Worship: Luther said “Music is an outstanding gift of God and next to theology. I would not give up my slight knowledge of music for a great consideration. And youth should be taught this art; for it makes fine skillful people.” Children respond in the same way as adults: through the arts, including music – often the same very contemporary worship music being sung by their parents and grandparents. As the Church has done for centuries, we can use music to cover transitions: we sing while Journeying from the church to the Story Room, we learn our new song while “getting ready” in the hallway at the end of our Journey, and we sing a contemplative song while cleaning up and Journeying back to the church for communion to help sustain the deep sense of peace that developes during the children's Response to the story.

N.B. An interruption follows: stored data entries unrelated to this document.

-- ==== Sys2Proof/Laws/Decode.lean ====
section
/-! SUPPORT. The fields of the two formats: taking a word apart and putting it together. -/

namespace Sys2Proof

/-! ### The CMD format -/

theorem cmdWord_getLsbD (op : BitVec 8) (arg : BitVec 24) (i : Nat) :
    (cmdWord op arg).getLsbD i = if i < 24 then arg.getLsbD i else op.getLsbD (i - 24) :=
  BitVec.getLsbD_append

@[simp] theorem opField_cmdWord (op : BitVec 8) (arg : BitVec 24) : opField (cmdWord op arg) = op := by
  apply BitVec.eq_of_getLsbD_eq
  intro i hi
  simp only [opField, BitVec.getLsbD_extractLsb', cmdWord_getLsbD, hi, decide_true, Bool.true_and,
    show ¬ 24 + i < 24 by omega, show 24 + i - 24 = i by omega, if_false]

@[simp] theorem argField_cmdWord (op : BitVec 8) (arg : BitVec 24) :
    argField (cmdWord op arg) = arg := by
  apply BitVec.eq_of_getLsbD_eq
  intro i hi
  simp only [argField, BitVec.getLsbD_extractLsb', cmdWord_getLsbD, hi, decide_true, Bool.true_and,
    Nat.zero_add, if_true]

/-- A command word is its OP and its ARG (30_encoding.md R65). -/
theorem cmdWord_fields (w : Word) : cmdWord (opField w) (argField w) = w := by
  apply BitVec.eq_of_getLsbD_eq
  intro i hi
  simp only [cmdWord_getLsbD, opField, argField, BitVec.getLsbD_extractLsb', Nat.zero_add]
  by_cases h : i < 24
  · simp only [h, if_true, decide_true, Bool.true_and]
  · simp only [h, if_false, show i - 24 < 8 by omega, decide_true, Bool.true_and,
      show 24 + (i - 24) = i by omega]

/-- The low ARG bits of a word are the word's own low bits. -/
theorem extractLsb'_cmdWord {n : Nat} (hn : n ≤ 24) (op : BitVec 8) (arg : BitVec 24) :
    (cmdWord op arg).extractLsb' 0 n = arg.setWidth n := by
  apply BitVec.eq_of_getLsbD_eq
  intro i hi
  simp only [BitVec.getLsbD_extractLsb', cmdWord_getLsbD, BitVec.getLsbD_setWidth, hi, decide_true,
    Bool.true_and, Nat.zero_add, show i < 24 by omega, if_true]

theorem withZeroArgFrom_eq_ok {lo : Nat} {w : Word} {i j : Instr} :
    withZeroArgFrom lo w i = .ok j ↔ argField w >>> lo = 0#24 ∧ i = j := by
  unfold withZeroArgFrom; split <;> simp [*]

/-- ARG bits from `n` up are zero exactly when ARG is its own low `n` bits. -/
theorem argField_shift_eq_zero {n : Nat} (arg : BitVec 24) :
    arg >>> n = 0#24 ↔ (arg.setWidth n).setWidth 24 = arg := by
  constructor
  · intro h
    apply BitVec.eq_of_getLsbD_eq
    intro i hi
    simp only [BitVec.getLsbD_setWidth, hi, decide_true, Bool.true_and]
    by_cases hlt : i < n
    · simp only [hlt, decide_true, Bool.true_and]
    · have := congrArg (fun v => BitVec.getLsbD v (i - n)) h
      simp only [BitVec.getLsbD_ushiftRight, BitVec.getLsbD_zero,
        show n + (i - n) = i by omega] at this
      simp only [hlt, decide_false, Bool.false_and, this]
  · intro h
    apply BitVec.eq_of_getLsbD_eq
    intro i hi
    rw [← h]
    simp

/-- Only a command decodes from a command word (30_encoding.md R72). -/
theorem decodeCmd_isCommand {w : Word} {i : Instr} (h : decodeCmd w = .ok i) :
    i.isCommand = true := by
  unfold decodeCmd at h
  repeat' split at h
  all_goals first
    | (obtain ⟨-, rfl⟩ := withZeroArgFrom_eq_ok.mp h; rfl)
    | cases h

/-- Only a host transaction decodes from a descriptor (30_encoding.md R73). -/
theorem decodeBus_not_isCommand {d : Descriptor} {i : Instr} (h : decodeBus d = .ok i) :
    i.isCommand = false := by
  unfold decodeBus at h
  repeat' split at h
  all_goals first
    | cases h; rfl
    | cases h

/-! ### The BUS format -/

variable (d : BitVec 1) (size : AccessSize) (addr : Addr) (data : Word)

theorem busDescriptor_getLsbD (i : Nat) :
    (busDescriptor d size addr data).getLsbD i =
      if i < 32 then data.getLsbD i
      else if i < 52 then addr.getLsbD (i - 32)
      else if i < 62 then false
      else if i < 63 then (sizeBit size).getLsbD (i - 62)
      else d.getLsbD (i - 63) := by
  have e1 : (busDescriptor d size addr data).getLsbD i = if i < 32 then data.getLsbD i
      else (d ++ sizeBit size ++ 0#10 ++ addr).getLsbD (i - 32) := BitVec.getLsbD_append
  rw [e1]
  simp only [BitVec.getLsbD_append, BitVec.getLsbD_zero]
  split_ifs <;> first | rfl | omega

@[simp] theorem busDescriptor_reserved : (busDescriptor d size addr data).extractLsb' 52 10 = 0#10 := by
  apply BitVec.eq_of_getLsbD_eq
  intro i hi
  simp only [BitVec.getLsbD_extractLsb', busDescriptor_getLsbD, BitVec.getLsbD_zero,
    show ¬ 52 + i < 32 by omega, show ¬ 52 + i < 52 by omega, show 52 + i < 62 by omega, if_false,
    if_true, Bool.and_false]

@[simp] theorem busDescriptor_dir : (busDescriptor d size addr data).getLsbD 63 = d.getLsbD 0 := by
  simp only [busDescriptor_getLsbD]; rfl

@[simp] theorem sizeField_busDescriptor : sizeField (busDescriptor d size addr data) = size := by
  have : (busDescriptor d size addr data).getLsbD 62 = (sizeBit size).getLsbD 0 := by
    simp only [busDescriptor_getLsbD]; rfl
  unfold sizeField
  rw [this]
  cases size <;> rfl

@[simp] theorem addrField_busDescriptor : addrField (busDescriptor d size addr data) = addr := by
  apply BitVec.eq_of_getLsbD_eq
  intro i hi
  simp only [addrField, BitVec.getLsbD_extractLsb', busDescriptor_getLsbD, hi, decide_true,
    Bool.true_and, show ¬ 32 + i < 32 by omega, show 32 + i < 52 by omega,
    show 32 + i - 32 = i by omega, if_false, if_true]

@[simp] theorem dataField_busDescriptor : dataField (busDescriptor d size addr data) = data := by
  apply BitVec.eq_of_getLsbD_eq
  intro i hi
  simp only [dataField, BitVec.getLsbD_extractLsb', busDescriptor_getLsbD, hi, decide_true,
    Bool.true_and, Nat.zero_add, if_true]

/-- A descriptor with [61:52] zero is its four fields (30_encoding.md R73). -/
theorem busDescriptor_fields {v : Descriptor} (h : v.extractLsb' 52 10 = 0#10) :
    busDescriptor (BitVec.ofBool (v.getLsbD 63)) (sizeField v) (addrField v) (dataField v) = v := by
  have hs : sizeBit (sizeField v) = BitVec.ofBool (v.getLsbD 62) := by
    unfold sizeField; cases v.getLsbD 62 <;> rfl
  have hz : ∀ i, i < 10 → v.getLsbD (52 + i) = false := fun i hi => by
    have := congrArg (fun x => BitVec.getLsbD x i) h
    simpa only [BitVec.getLsbD_extractLsb', hi, decide_true, Bool.true_and,
      BitVec.getLsbD_zero] using this
  apply BitVec.eq_of_getLsbD_eq
  intro i hi
  simp only [busDescriptor_getLsbD, hs, addrField, dataField, BitVec.getLsbD_extractLsb',
    Nat.zero_add]
  by_cases h1 : i < 32
  · simp only [h1, if_true, decide_true, Bool.true_and]
  by_cases h2 : i < 52
  · simp only [h1, h2, show i - 32 < 20 by omega, show 32 + (i - 32) = i by omega, if_false,
      if_true, decide_true, Bool.true_and]
  by_cases h3 : i < 62
  · have := hz (i - 52) (by omega)
    rw [show 52 + (i - 52) = i by omega] at this
    simp only [h1, h2, h3, if_false, if_true, this]
  by_cases h4 : i = 62
  · subst h4; cases v.getLsbD 62 <;> rfl
  · have : i = 63 := by omega
    subst this; cases v.getLsbD 63 <;> rfl

end Sys2Proof
end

We made substantial changes to Godly Play, driven by our need for Biblical integrity, inclusivity, and music. At the same time we retained, we hope, the benefits of Montessori techniques, informed by the work of Montessori religious educators Sophia Cavaletti (The Religious Potential of the Child; The Catechesis of the Good Shepherd) Jerome Berryman (“Godly Play”, Young Children and Worship) and Sonja Stewart (Young Children and Worship, Following Jesus: More About Young Children and Worship.) Just as in orthodox Godly Play, the stories are told with vivid, beautiful materials that children can touch and see; with the addition that they are then visually associated to the Bible whence they come by iconic bookmarks. Just as in orthodox Godly Play, children choose for themselves story materials or art supplies for their own response to the Scripture. Unlike orthodox Godly Play music is taught and used without, we hope, disturbing the peace of the Story Room; and the feast that builds a spirit of community in the orthodox Godly Play room is replaced by participation in the Eucharist along with the rest of the Church.